Assignment: Your task is to copy every line below that contains the word "error".

________________

-- ==== Sys2Proof/Machine/Flags.lean ====
section
/-! DEFINITION. Every flag and check value of CORE: the CRC-16 function, population counts and parity, the validity of the two
calibration layouts, mappability, and the error bits of `ERR_STICKY` (43_crc16.md rules R163, R164; 44_calibration_decoder.md rules
R186, R189, R192; 60_exceptions.md rules R260, R263). CORE has no arithmetic condition codes (10_state.md rule R43). -/

namespace Sys2Proof.Machine

open Sys2Proof.Config

/-! ### CRC-16 -/

/-- One of the 8 iterations of R163: the top bit is tested before the shift, and the bit shifted out is discarded. -/
def crc16Shift (r : Word16) : Word16 := if r.msb then (r <<< 1) ^^^ crcPoly else r <<< 1

/-- `n` iterations. -/
def crc16Shifts : Nat → Word16 → Word16
  | 0, r => r
  | n + 1, r => crc16Shifts n (crc16Shift r)

/-- `Crc16Update(r, b)`: the byte is XORed into bits 15:8, then 8 iterations follow (R163). -/
def crc16Update (r : Word16) (b : Byte) : Word16 := crc16Shifts 8 (r ^^^ (b ++ 0#8))

/-- The register after feeding a byte sequence from `r` (R164). -/
def crc16Feed (r : Word16) (bytes : List Byte) : Word16 := bytes.foldl crc16Update r

/-- `Crc16(bytes)` (R164). -/
def crc16 (bytes : List Byte) : Word16 := crc16Feed crcInit bytes ^^^ crcXorOut

/-! ### Parity -/

/-- `popcount(v)`: the number of 1 bits (R12). -/
def popcount {w : Nat} (v : BitVec w) : Nat := (List.range w).countP v.getLsbD

/-- The two parity bits a Variant B group must store: format and temperature in the high bit, code in the low bit (R189). -/
def expectedParity (fmt : BitVec 3) (temp : BitVec 11) (code : Word16) : BitVec 2 :=
  BitVec.ofNat 2 ((popcount fmt + popcount temp) % 2 * 2 + popcount code % 2)

/-! ### The flags of the calibration record -/

/-- Variant A: the recomputed check equals the stored one and the version is 0 (R186). -/
def validA (chkStored chkCalc : Word16) (version : BitVec 3) : Bool := chkCalc == chkStored && version == 0#3

/-- Variant B: both formats are 0 and both stored parities are the expected ones (R189). -/
def validB (fmt1 fmt2 : BitVec 3) (par1 exp1 par2 exp2 : BitVec 2) : Bool :=
  fmt1 == 0#3 && fmt2 == 0#3 && par1 == exp1 && par2 == exp2

/-- `CAL_MAPPABLE`: the record is valid and the two reference codes differ (R192). -/
def mappableOf (valid : Bool) (code1 code2 : Word16) : Bool := valid && code2 != code1

/-! ### The error bits -/

/-- The code of an error (R112, R260). -/
def errCode : Err → Nat
  | .illegal => 1
  | .enum => 2
  | .range => 3
  | .width => 4
  | .overflow => 5

/-- The code of a response: 0 for `OK` (R112, R260). -/
def respCode : Resp → Nat
  | .ok => 0
  | .err e => errCode e

/-- The bit of `ERR_STICKY` an error sets: `2^X` (R263). -/
def errBit (e : Err) : BitVec 8 := 1#8 <<< errCode e

/-- The code of a status (R39). -/
def statusCode : Status → Nat
  | .none => 0
  | .ok => 1
  | .powerLow => 2
  | .powerHigh => 3
  | .badRead => 4
  | .calAbsent => 5
  | .calInvalid => 6

end Sys2Proof.Machine
end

________________

Written solution:
calibration layouts, mappability, and the error bits of `ERR_STICKY` (43_crc16.md rules R163, R164; 44_calibration_decoder.md rules
/-! ### The error bits -/
/-- The code of an error (R112, R260). -/
/-- The bit of `ERR_STICKY` an error sets: `2^X` (R263). -/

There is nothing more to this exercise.